%%

-- ==== Sys2Proof/Laws/Values.lean ====
section
/-!
SUPPORT. The values of the register operations as numbers, and the bound of what a read of memory answers.
-/
namespace Sys2Proof.Machine

theorem withLowWord_toNat (d : Dword) (v : Word) : (withLowWord d v).toNat = d.toNat / 65536 * 65536 + v.toNat := by
  refine (BitVec.toNat_append (d.extractLsb' 16 16) v).trans ?_
  have hd := d.isLt
  rw [← Nat.shiftLeft_add_eq_or_of_lt v.isLt]
  simp only [BitVec.extractLsb'_toNat, Nat.shiftLeft_eq, Nat.shiftRight_eq_div_pow]
  omega

theorem withByte0_toNat (d : Dword) (v : Byte) : (withByte0 d v).toNat = d.toNat / 256 * 256 + v.toNat := by
  refine (BitVec.toNat_append (d.extractLsb' 8 24) v).trans ?_
  have hd := d.isLt
  rw [← Nat.shiftLeft_add_eq_or_of_lt v.isLt]
  simp only [BitVec.extractLsb'_toNat, Nat.shiftLeft_eq, Nat.shiftRight_eq_div_pow]
  omega

theorem lowWord_toNat (d : Dword) : (lowWord d).toNat = d.toNat % 65536 := by
  simp [lowWord, BitVec.extractLsb'_toNat]

/-- The number of values of a size: 2^16 or 2^32. -/
def sizeModulus (n : Size) : Nat := if n = .w16 then 65536 else 4294967296

/-- A register's 16 or 32 low bits. -/
theorem State.regN_toNat (s : State) (n : Size) (r : Gpr) :
    (s.regN n r).toNat = (s.reg32 r).toNat % sizeModulus n := by
  have h := (s.reg32 r).isLt
  cases n
  · simp [State.regN, State.reg16, lowWord_toNat, sizeModulus]; omega
  · simp [State.regN, sizeModulus]; omega

/-- A write of 16 or 32 low bits keeps the bits above. -/
theorem State.setRegN_toNat (s : State) (n : Size) (r : Gpr) (v : Dword) :
    ((s.setRegN n r v).reg32 r).toNat =
      (s.reg32 r).toNat / sizeModulus n * sizeModulus n + v.toNat % sizeModulus n := by
  have h1 := (s.reg32 r).isLt
  have h2 := v.isLt
  cases n
  · simp [State.setRegN, State.setReg16, withLowWord_toNat, lowWord_toNat, sizeModulus]
  · simp [State.setRegN, sizeModulus]; omega

/-- A write of a register changes nothing but the general registers. -/
theorem State.setRegN_only_gpr (s : State) (n : Size) (r : Gpr) (v : Dword) :
    s.setRegN n r v = { s with gpr := (s.setRegN n r v).gpr } := by
  cases n <;> rfl

theorem State.setAccumulator_only_gpr (s : State) (w : LodsWidth) (v : Nat) :
    s.setAccumulator w v = { s with gpr := (s.setAccumulator w v).gpr } := by
  cases w <;> rfl

theorem State.reg32_setAccumulator_other (s : State) (w : LodsWidth) (v : Nat) (r : Gpr) (h : r ≠ .eax) :
    (s.setAccumulator w v).reg32 r = s.reg32 r := by
  cases w
  · exact s.reg32_setReg8_other _ .al r h
  · exact s.reg32_setReg16_other _ .eax r h
  · exact s.reg32_setReg32_other _ .eax r h

/-- AL, AX or EAX written, the bits above kept. -/
theorem State.setAccumulator_toNat (s : State) (w : LodsWidth) (v : Nat) (h : v < 256 ^ w.bytes) :
    ((s.setAccumulator w v).reg32 .eax).toNat =
      (s.reg32 .eax).toNat / 2 ^ (8 * w.bytes) * 2 ^ (8 * w.bytes) + v := by
  cases w
  · simp [LodsWidth.bytes] at h ⊢
    simp [State.setAccumulator, State.setReg8, Reg8.home, Reg8.high, withByte0_toNat]; omega
  · simp [LodsWidth.bytes] at h ⊢
    simp [State.setAccumulator, State.setReg16, withLowWord_toNat]; omega
  · simp [LodsWidth.bytes] at h ⊢
    have := (s.reg32 .eax).isLt
    simp [State.setAccumulator]; omega

/-- The bits of the byte that LAHF delivers: five flags and three free values (R200). -/
theorem State.flagsByte_bits (s : State) :
    s.flagsByte.getLsbD 7 = s.sf ∧ s.flagsByte.getLsbD 6 = s.zf ∧ s.flagsByte.getLsbD 4 = s.af ∧
    s.flagsByte.getLsbD 2 = s.pf ∧ s.flagsByte.getLsbD 0 = s.cf ∧
    s.flagsByte.getLsbD 5 = (Config.draw 1 s.draws).getLsbD 0 ∧
    s.flagsByte.getLsbD 3 = (Config.draw 1 (s.draws + 1)).getLsbD 0 ∧
    s.flagsByte.getLsbD 1 = (Config.draw 1 (s.draws + 2)).getLsbD 0 := by
  unfold State.flagsByte
  generalize s.sf = a
  generalize s.zf = b
  generalize s.af = c
  generalize s.pf = d
  generalize s.cf = e
  generalize Config.draw 1 s.draws = x
  generalize Config.draw 1 (s.draws + 1) = y
  generalize Config.draw 1 (s.draws + 2) = z
  revert a b c d e x y z
  decide

/-! ## The bound of a read -/

theorem State.busRead_lt (s : State) (pas : List Dword) : (s.busRead pas).1 < 256 ^ pas.length := by
  induction pas generalizing s with
  | nil => simp [State.busRead]
  | cons pa rest ih =>
    have h1 := (s.busByte pa).1.isLt
    have h2 := ih (s.busByte pa).2
    simp only [State.busRead, List.length_cons, Nat.pow_succ]
    omega

theorem State.translateRange_length {s t : State} {la : Dword} {access : Access} {rights : Rights} {n : Nat}
    {pas : List Dword} (h : s.translateRange la access rights n = .ok (pas, t)) : pas.length = n := by
  induction n generalizing s la pas with
  | zero => cases h; rfl
  | succ n ih =>
    obtain ⟨pa, s1, rest, -, h2, rfl⟩ := State.translateRange_cons h
    simp [ih h2]

/-- A read of `n` bytes answers a number of `n` bytes. -/
theorem State.linRead_lt {s t : State} {la : Dword} {n : Nat} {access : Access} {rights : Rights} {v : Nat}
    (h : s.linRead la n access rights = .ok (v, t)) : v < 256 ^ n := by
  obtain ⟨pas, s1, h1, h2⟩ := State.linRead_ok h
  have h3 := s1.busRead_lt pas
  rwa [h2, State.translateRange_length h1] at h3

theorem State.segRead_lt {s t : State} {k : SegReg} {off : Dword} {n v : Nat}
    (h : s.segRead k off n = .ok (v, t)) : v < 256 ^ n :=
  State.linRead_lt (State.segRead_ok h).2

/-! ## The attributes loaded from a descriptor -/

/-- The low eight bits of the attributes are the access-rights byte. -/
theorem Desc.attributes_bit (d : Desc) (b : Byte) (j : Nat) (h : j < 8) :
    (d.attributes b).getLsbD j = b.getLsbD j :=
  (BitVec.getLsbD_append (x := d.hi.extractLsb' 20 4) (y := b) (i := j)).trans (by simp [h])

end Sys2Proof.Machine
end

%%

> **Problem**:
The answer is to be one number: the count of lines in the entries containing the string "extractLsb".

> **Written response**:
6